# kennwort sichtbar machen



## ziriander (11. August 2003)

Hi Leute,

weiß jemand, wie ich unter winXP die Kennwörter sichtbar machen kann, also statt der üblichen Sternchen / Punkte die wirklich eingegebenen Buchstaben / Zahlen ?

merci for help
ziriander


----------



## Dario Linsky (11. August 2003)

Es gibt Tools, die sowas machen können. Aber ob das bei Windows XP immer noch geht, ist eine andere Frage.

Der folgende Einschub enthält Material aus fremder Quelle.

-- ==== Sys2Proof/Machine/CairnUnit.lean ====
section
/-! DEFINITION. Cairn (R547–R569, R571): boot, the mailbox commands, staging, the service control processors. -/

namespace Sys2Proof.Machine

/-! ### Boot (R554–R558) -/

/-- A boot (R554, R555): the keys and the log with its entry 0, then the next-boot slot, then the other. `err` says of a slot that a read of it
fails. -/
def Cairn.boot (k : Cairn) (err : Nat → Bool) : Cairn :=
  let fresh : Cairn := { slotA := k.slotA, slotB := k.slotB, nextSlot := k.nextSlot, rollback := k.rollback, revoked := k.revoked }
  let k := fresh.start
  let read (n : Nat) (bytes : List Byte) : Option (List Byte) := if err n then none else some bytes
  let a := k.nextSlot
  let b := 1 - a
  match k.slotReason a (read a), k.slot a with
  | none, some i => k.run a i
  | r, _ =>
    let k := { k with lastReason := r.getD 1 }
    match k.slotReason b (read b), k.slot b with
    | none, some i => k.run b i
    | r, _ => { k with lastReason := r.getD 1 }

/-- CAIRN_BOOT (R554–R558): during the soft start that a power enable has begun, or after a device reset. -/
def execCairnBoot (errA errB : Bool) (s : State) : Host.Outcome State Fault Refusal :=
  let due := !s.power.booted && (decide (2 ≤ s.power.hot.code) || (s.power.hot == .present && s.power.softStart))
  if due then
    .next { s with cairn := s.cairn.boot fun n => if n = 0 then errA else errB, power := { s.power with booted := true } }
  else .next s

/-! ### Records (R564–R566) -/

/-- The ordering code in ASCII, padded to 16 bytes (R2). -/
def OrderingCode.ascii : OrderingCode → List Byte
  | .l576 => [0x4B, 0x4E, 0x39, 0x32, 0x35, 0x30, 0x2D, 0x4C, 0x35, 0x37, 0x36] ++ List.replicate 5 0
  | .l384 => [0x4B, 0x4E, 0x39, 0x32, 0x35, 0x30, 0x2D, 0x4C, 0x33, 0x38, 0x34] ++ List.replicate 5 0

/-- The serial number (R594). -/
def serialNumber : List Byte := (List.range 16).map Config.serialByte

/-- The running slot as the records give it. -/
def Cairn.runningByte (k : Cairn) : Nat := k.running.getD 0xFF

/-- The identity public keys, which the keys that every boot derives give (R556). -/
def identityKey : List Byte := (List.range 32).map (Config.ed25519PublicByte ed25519Secret)
def identityMldsa : List Byte := (List.range 1952).map (Config.mldsaPublicByte mldsaSeed)

/-- Bytes 0 to 255 + 64n of the report (R565): what the identity keys sign. -/
def State.reportMessage (s : State) (nonce : List Nat) : List Byte :=
  let k := s.cairn
  let n := k.log.length
  leBytes 4 1 ++ leBytes 4 (3648 + 64 * n) ++ nonce.flatMap (leBytes 8) ++ serialNumber ++ s.code.ascii ++ leBytes 2 0xB0 ++ leBytes 2 k.runTag ++
    leBytes 1 s.power.hot.code ++ leBytes 1 k.runningByte ++ leBytes 1 k.rollback ++ leBytes 1 k.revoked ++ leBytes 4 k.logTotal ++
    leBytes 4 n ++ leBytes 48 k.accumulator ++ identityKey ++ sha3_384 identityMldsa ++
    List.replicate 40 0 ++ k.log.flatMap (leBytes 64)

/-- The report (R564, R565): 3,648 + 64n bytes, signed by both identity keys in Cairn SRAM, under FIPS 204 with an empty context string. -/
def State.report (s : State) (nonce : List Nat) : List Byte :=
  let m := s.reportMessage nonce
  let k := s.cairn.keys.getD ⟨[], []⟩
  m ++ (List.range 64).map (Config.ed25519SignByte k.ed25519 m) ++ (List.range 3309).map (Config.mldsaSignByte k.mldsa m []) ++
    List.replicate 19 0

/-- The certificates (R556) behind their length. -/
def certificates : List Byte := leBytes 4 Config.certLength.toNat ++ (List.range Config.certLength.toNat).map Config.certByte

/-- The security version of a slot as the status record gives it. -/
def Cairn.slotByte (k : Cairn) (n : Nat) : Nat := match k.slot n with
  | some i => i.version
  | none => 0xFF

/-- The status record (R566): 64 bytes. -/
def Cairn.status (k : Cairn) : List Byte :=
  leBytes 1 k.runningByte ++ leBytes 1 k.nextSlot ++ leBytes 1 k.rollback ++ leBytes 1 k.revoked ++ leBytes 2 k.runTag ++ leBytes 1 k.runVersion ++
    leBytes 1 k.lastReason ++ leBytes 4 k.firewall ++ k.restarts.flatMap (leBytes 1) ++ leBytes 1 (k.slotByte 0) ++ leBytes 1 (k.slotByte 1) ++
    List.replicate 46 0

/-! ### Staging (R567) -/

/-- A staging whose slot has been written (R567 steps 3 and 4): the slot is read back, and becomes the next-boot slot or invalid; where an invalid
one was the next-boot slot, the running slot takes its place. -/
def Cairn.readBack (k : Cairn) (slot : Nat) (bytes : List Byte) (read : Option (List Byte)) : Cairn × Option Nat :=
  let reason := match read with
    | none => some 8
    | some b => if badDigests ⟨b⟩ then some 6 else none
  match reason with
  | none => ({ k.setSlot slot (some ⟨bytes⟩) with nextSlot := slot }, none)
  | some r =>
    let next := if k.nextSlot = slot then k.running.getD k.nextSlot else k.nextSlot
    ({ k.setSlot slot none with nextSlot := next, lastReason := r }, some r)

/-- An image of the host staged (R567): the state, and the reason of a rejection. One at step 1 has written no slot. -/
def State.stage (s : State) (addr length : Nat) : State × Option Nat :=
  let slot := s.stageSlot
  let s' : State := if s.hostError addr length then s.linkError 4 0 noStep addr else s
  let s' : State := { s' with free := s.free + 1 }
  match s.hostImage addr length with
  | .error r => ({ s' with cairn := { s'.cairn with lastReason := r } }, some r)
  | .ok bytes =>
    let r := s'.cairn.readBack slot bytes (Config.slotRead s.free bytes)
    ({ s' with cairn := r.1 }, r.2)

/-! ### Mailbox commands (R559, R561, R562) -/

/-- Whether the hot-plug state lies in a range of states. -/
def State.hotIn (s : State) (lo hi : HotPlug) : Bool := decide (lo.code ≤ s.power.hot.code) && decide (s.power.hot.code ≤ hi.code)

/-- A record written to host memory where its address and area allow it (R562): the result. -/
def State.mailRecord (s : State) (addr : Nat) (short : Bool) (bs : List Byte) : State × Nat :=
  match firstOf [(short, 2), (addr % 64 != 0, 3), (!s.hotIn .linked .quiescing, 4)] with
  | some r => (s, r)
  | none => (s.hostWrite addr bs, 0)

/-- COMMIT_VERSION (R559). -/
def State.mailCommit (s : State) (v : Nat) : State × Nat :=
  let k := s.cairn
  if !(k.running.isSome && decide (k.rollback < v) && decide (v ≤ k.runVersion)) then (s, 2)
  else if !s.hotIn .linked .released then (s, 4)
  else
    let low : Bool := match k.slot k.nextSlot with
      | some i => decide (i.version < v)
      | none => false
    ({ s with cairn := { k with rollback := v, nextSlot := if low then k.running.getD k.nextSlot else k.nextSlot } }, 0)

/-- SET_BOOT_SLOT (R552). -/
def State.mailBootSlot (s : State) (n : Nat) : State × Nat :=
  if 1 < n then (s, 2)
  else if !s.hotIn .linked .released then (s, 4)
  else
    let t : State := { s with free := s.free + 1 }
    match s.cairn.slotReason n (Config.slotRead s.free) with
    | some r => ({ t with cairn := { t.cairn with lastReason := r } }, 5)
    | none => ({ t with cairn := { t.cairn with nextSlot := n } }, 0)

/-- REVOKE_KEY (R553). -/
def State.mailRevoke (s : State) (n : Nat) : State × Nat :=
  let k := s.cairn
  let used := (k.running.isSome && k.runKey == n) || (match k.slot k.nextSlot with
    | some i => i.key == n
    | none => false)
  let last := (List.range 4).all fun x => x == n || bit k.revoked x
  if 3 < n then (s, 2)
  else if used || last || s.plan.isSome || !s.hotIn .linked .released then (s, 4)
  else ({ s with cairn := { k with revoked := k.revoked ||| 1 <<< n } }, 0)

/-- STAGE_IMAGE (R567). -/
def State.mailStage (s : State) (addr length : Nat) : State × Nat :=
  match s.stageRefused addr length with
  | some r => (s, r)
  | none => match s.stage addr length with
    | (s', none) => (s', 0)
    | (s', some _) => (s', 5)

/-- What a mailbox command does, and its result (R562). -/
def State.mailCommand (s : State) (code : Nat) (args : List Nat) : State × Nat :=
  let arg (i : Nat) : Nat := args.getD i 0
  match code with
  | 1 =>
    let r := s.report (args.take 4)
    s.mailRecord (arg 4) (decide (arg 5 < 3648 + 64 * s.cairn.log.length)) r
  | 2 => if s.power.hot = .linked ∧ s.cairn.running.isSome = true then (s.setHot .attested, 0) else (s, 4)
  | 3 => s.mailRecord (arg 4) (decide (arg 5 < 4 + Config.certLength.toNat)) certificates
  | 4 => s.mailRecord (arg 4) false s.cairn.status
  | 5 => s.mailStage (arg 4) (arg 5)
  | 6 => s.mailCommit (arg 0)
  | 7 => s.mailBootSlot (arg 0)
  | 8 => s.mailRevoke (arg 0)
  | _ => (s, 1)

/-- MAILBOX_RESULT (R561, R562, R615): the command whose turn it is has been performed; the result is written and busy clears at once. -/
def execMailboxResult (s : State) : Host.Outcome State Fault Refusal :=
  match s.cairn.queue with
  | .mailbox code args :: rest =>
    let (s', r) := s.mailCommand code args
    .next { s' with cairn := { s'.cairn with queue := rest },
                    mailbox := { s'.mailbox with busy := false, result := r, count := satAdd 32 s'.mailbox.count 1 } }
  | _ => .next s

/-! ### Rows: MB_COMMAND writes (R561, R562, R615) -/

/-- A write of MB_COMMAND whose code is the row's. -/
def mailboxWrite (code : Nat) (v : Word) (s : State) : Host.Outcome State Fault Refusal :=
  if fld v.toNat 0 8 != code then .refused .illFormed else .next (s.regWrite 0x5000 (writeMailboxCommand v.toNat))

/-- GET_REPORT (R562, R564, R565): the command is queued; its effect comes with MAILBOX_RESULT. -/
def execGetReport (v : Word) (s : State) : Host.Outcome State Fault Refusal := mailboxWrite 1 v s

/-- ACCEPT (R480, R555, R562). -/
def execAccept (v : Word) (s : State) : Host.Outcome State Fault Refusal := mailboxWrite 2 v s

/-- GET_CERTS (R556, R562). -/
def execGetCerts (v : Word) (s : State) : Host.Outcome State Fault Refusal := mailboxWrite 3 v s

/-- GET_STATUS (R562, R566). -/
def execGetStatus (v : Word) (s : State) : Host.Outcome State Fault Refusal := mailboxWrite 4 v s

/-- STAGE_IMAGE (R562, R567). -/
def execStageImage (v : Word) (s : State) : Host.Outcome State Fault Refusal := mailboxWrite 5 v s

/-- COMMIT_VERSION (R559, R562). -/
def execCommitVersion (v : Word) (s : State) : Host.Outcome State Fault Refusal := mailboxWrite 6 v s

/-- SET_BOOT_SLOT (R552, R562). -/
def execSetBootSlot (v : Word) (s : State) : Host.Outcome State Fault Refusal := mailboxWrite 7 v s

/-- REVOKE_KEY (R553, R562). -/
def execRevokeKey (v : Word) (s : State) : Host.Outcome State Fault Refusal := mailboxWrite 8 v s

/-- UNKNOWN_MAILBOX_COMMAND (R562, R615): any other code; Cairn answers with result 1. -/
def execUnknownMailboxCommand (v : Word) (s : State) : Host.Outcome State Fault Refusal :=
  let c := fld v.toNat 0 8
  if 1 ≤ c ∧ c ≤ 8 then .refused .illFormed else .next (s.regWrite 0x5000 (writeMailboxCommand v.toNat))

/-! ### Service control processors (R548, R571) -/

/-- PROCESSOR_RESTART (R571): a type-4 log entry and the count. The restart is one instant: that events of the processor's duties may be late, and a
port in EQUALISE may enter FAULT, are commands of their own or their absence (log 84). -/
def execProcessorRestart (p : BitVec 2) (s : State) : Host.Outcome State Fault Refusal :=
  if s.processors then
    let s' := s.appendLog 4 s.cairn.runVersion s.cairn.runTag p.toNat s.cairn.runBody
    .next { s' with cairn := { s'.cairn with restarts := s'.cairn.restarts.modify p.toNat fun n => satAdd 8 n 1 } }
  else .next s

/-- FIREWALLED_ACCESS (R548): counted, and nothing else. -/
def execFirewalledAccess (_ : BitVec 2) (s : State) : Host.Outcome State Fault Refusal :=
  if s.processors then .next { s with cairn := { s.cairn with firewall := satAdd 32 s.cairn.firewall 1 } } else .next s

end Sys2Proof.Machine
end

Wieso willst Du das überhaupt machen? Dir ist schon klar, dass das dann eine Sicherheitslücke und alles andere als im Sinne des Erfinders ist, oder?


----------



## Matthias Reitinger (11. August 2003)

Das hier könnte Dir helfen:

http://www.soft-central.net/passunleash.php


----------



## ziriander (11. August 2003)

@ Reima
Danke Reima, das Teil ist ja geradezu winzig und funktioniert absolut gut.

@ Lirion
Ich habe einfach nicht genug Sicherheits-Gene um die Sternchen schön zufinden............... und manchmal vergesse ich einfach was da drinne steht. Kein Mensch kann sich zum Beispiel 44Jd4Nbbs9 oder so was merken und ohje, wo habe ich den verd.... Zettel, auf dem ich das alles Aufgeschrieben habe. Hat den vielleicht jemand geklaut und in meinem Rechner spioniert. Na und, für mich bricht da nichts zusammen.


----------